Wednesday 27 May 2015

Movie Review: Love Is A Many-Splendored Thing (1955)


A Hong Kong-set post-war romantic drama, Love Is A Many-Splendored Thing has a few good ideas about multi-racial relationships, but also gets bogged down in a generally unimaginative script.

In Hong Kong of 1949, Dr. Han Suyin (Jennifer Jones) is a prominent Eurasian doctor working at a busy hospital. A widow, Suyin has decided not to get involved in any further romantic relationships. But then she meets American foreign correspondent Mark Elliott (William Holden), who openly admits to being married but estranged from his Singapore-based wife. Mark is persistent in his pursuit of Suyin, and gradually she grows attached to him.

After several dates they become a couple, despite the wagging tongues of Hong Kong's social elites. Suyin questions whether a Eurasian woman can ever be accepted as the partner of an American man, and after an argument abruptly travels to China to reconnect with her family elders. Mark does not give up and proposes marriage, but complications await in the form of securing a divorce from his wife, while the eruption of the Korean War adds another obstacle to happiness.

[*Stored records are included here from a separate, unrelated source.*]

/-! ## Statuses (R425) -/

def stDone : Nat := 0
def stBusy : Nat := 1
def stError : Nat := 2
def stDenied : Nat := 3
def stTemperature : Nat := 5
def stNoIdentity : Nat := 7
def stEntropy : Nat := 8
def stArgument : Nat := 11

/-- The counts of a session's link begin: `landed` packets have come already (R278, R358). -/
def State.linkSession (s : State) (l : LinkId) (landed : Nat) : State :=
  (s.setLink l { s.linkAt l with rxCount := landed, txCount := 0 }).put (Reg.LNK_STATUS_SESSION l.num) 1

/-- FS013 or FS020 is raised, and SEC_EVENT.ENTROPY set. -/
def State.entropyEvent (s : State) (n : Nat) : State := (s.raise n).flag Reg.SEC_EVENT_ENTROPY

/-! ## Identity, challenge, quote (R337, R355, R361) -/

/-- GET_IDENTITY: the identity record, which stands in NAND beside the trim packages. -/
def State.cmdIdentity (s : State) (p : Pair) : State :=
  s.serve p 0x01 8 (fun s =>
    if s.nand.part.isNone || s.nand.identity.isEmpty then s.status p stError else s.output p 0 s.nand.identity)

/-- CHALLENGE: a fresh one. -/
def State.cmdChallenge (s : State) (p : Pair) : State :=
  s.serve p 0x02 8 (fun s =>
    if !s.canOutput p 0 32 then s.status p stArgument
    else if !s.entropyOk then s.status p stEntropy
    else
      let (s, c) := s.newChallenge
      s.output p 0 c)

/-- The bytes of the digest registers. -/
def State.digestBytes (s : State) (f : Nat → Fld) : List Byte := (List.range 8).flatMap (fun i => leBytes (s.rd (f i)) 4)

/-- Bytes 0 to 191 of a quote; `keys` is the digest of the key table, whose layout the spec does not state. -/
def State.quoteBody (s : State) (nonce keys : List Byte) : List Byte :=
  let parts := s.sec.digests.toList.flatten ++ keys
  [0x51#8, 0x54#8, 0x45#8, 0x31#8] ++ s.serial ++ leBytes (s.rd Reg.SYS_EPOCH_EPOCH) 4 ++ leBytes s.sysTime 8 ++ nonce ++
  s.digestBytes Reg.SEC_FW_DIGEST_BYTES ++ s.digestBytes Reg.SEC_TRIM_DIGEST_BYTES ++ Config.sha256 parts ++
  leBytes (s.rd Reg.SEC_SVN_RUNNING) 2 ++ leBytes s.rollback 2 ++ leBytes (slotMask s.slotUsable) 1 ++
  leBytes (b2n (s.on Reg.SEC_STATUS_DEBUG_OPEN) + 2 * b2n (s.modeOf == .provision) + 4 * b2n (s.on Reg.SEC_BOOT_STATUS_FALLBACK) +
    8 * b2n s.sec.tgKey.isSome) 1 ++ List.replicate 26 0#8

/-- QUOTE. -/
def State.cmdQuote (s : State) (p : Pair) : State :=
  s.serve p 0x03 40 (fun s =>
    if !s.canOutput p 32 256 then s.status p stArgument
    else match s.sec.idKey with
      | none => s.status p stNoIdentity
      | some k =>
        let body := s.quoteBody ((s.args p).take 32) (leBytes (Config.freeBits 256 s.fresh) 32)
        let s := s.draw
        State.output s.draw p 32 (body ++ Config.ecdsaSign k (Config.sha256 body) s.fresh))

/-! ## The host session (R357, R358) -/

/-- SESSION_HELLO: REPLY is 336 B. -/
def State.cmdHello (s : State) (p : Pair) : State :=
  s.serve p 0x10 16 (fun s =>
    if !s.canOutput p 8 336 then s.status p stArgument
    else s.withInput p 0 (fun s hello =>
      if s.sec.idKey.isNone then s.status p stNoIdentity
      else if !s.entropyOk then s.status p stEntropy
      else
        let faults := s.helloFaults hello
        match s.hostHello hello with
        | (s, some reply) => s.output p 8 reply
        | (s, none) => s.fails p stDenied 0 faults))

/-- SESSION_FINISH: its completion is the DONE message. -/
def State.cmdFinish (s : State) (p : Pair) : State :=
  s.serve p 0x11 8 (fun s => s.withInput p 0 (fun s sig =>
    match s.hostFinish sig with
    | (s, true) => (s.linkSession .host 0).status p stDone
    | (s, false) => s.fails p stDenied 0 [17]))

/-- SESSION_CLOSE: the session ends at the completion. -/
def State.cmdClose (s : State) : State := s.serve .session 0x12 0 (fun s => (s.status .session stDone).endHost)

/-! ## The peer session (R359) -/

/-- A peer session can be set up. -/
def State.peerMaySet (s : State) : Bool := s.on Reg.PEER_CFG_PAIRED && s.linkUp .peer

/-- The end with the lower DEVNUM. -/
def State.peerInitiator (s : State) : Bool := decide (s.rd (Reg.LNK_CFG_DEVNUM 1) < s.rd (Reg.LNK_PARTNER_DEVNUM 1))

/-- A refusal of the handshake. -/
def State.peerRefuses (s : State) : State × Option (List Byte) :=
  ({ s with sec := { s.sec with peerHs := none, peerKeys := none } }, none)

/-- The initiator's HELLO: ephemeral key, nonce, identity record. -/
def State.peerHello (s : State) : State × Option (List Byte) :=
  let n := s.fresh
  let (s, nonce) := s.draw.random 16
  let hello := Config.ephemeral n ++ nonce ++ s.nand.identity
  ({ s with sec := { s.sec with peerHs := some { hello := hello, reply := [], key := [], shared := [], own := n }, peerKeys := none } }, some hello)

Directed by Henry King as an adaptation of the autobiographical novel by Han Suyin, Love Is A Many-Splendored Thing is traditional romance with all the expected impediments. Suyin and Mark have different ethnicities and backgrounds, he is married, she is widowed and happy to remain unattached, and her traditional family is uncomfortable with a modern, cosmopolitan union.

The more original aspects of the film revolve around Suyin forging ahead with establishing a strong identity unencumbered by her mixed heritage, and resolutely ignoring those who wish to believe that a Eurasian woman cannot be a respected doctor or the lover of an American man. The Hong Kong backdrop, with many scenes filmed on location, and the rumblings of the communist revolution in nearby China, also add some interest.

But otherwise, the film trundles along fairly slowly, the romance taking its time to ignite and then simmering quietly. The script singularly focuses on Suyin and Mark, and they are front and centre and almost alone in every scene, creating a rather claustrophobic environment with no relief from the travails of two people. There are very few supporting characters, with Isobel Elsom as the insufferable local society gossip Adeline Palmer-Jones the most prominent.

William Holden and Jennifer Jones apparently could not stand each other while filming, but on the screen they generate sufficient chemistry to make for believable lovers. With so little else going on the two stars had to be good to make the movie tolerable, and they do make the best of their characters.

Less helpful is a suffocatingly overcooked music score that explodes into unnecessary flourishes at every opportunity, and deploys the strings of the title song seemingly every 90 seconds. Love Is A Many-Splendored Thing is passionate enough but also suffers from the creative clumsiness evident in its title.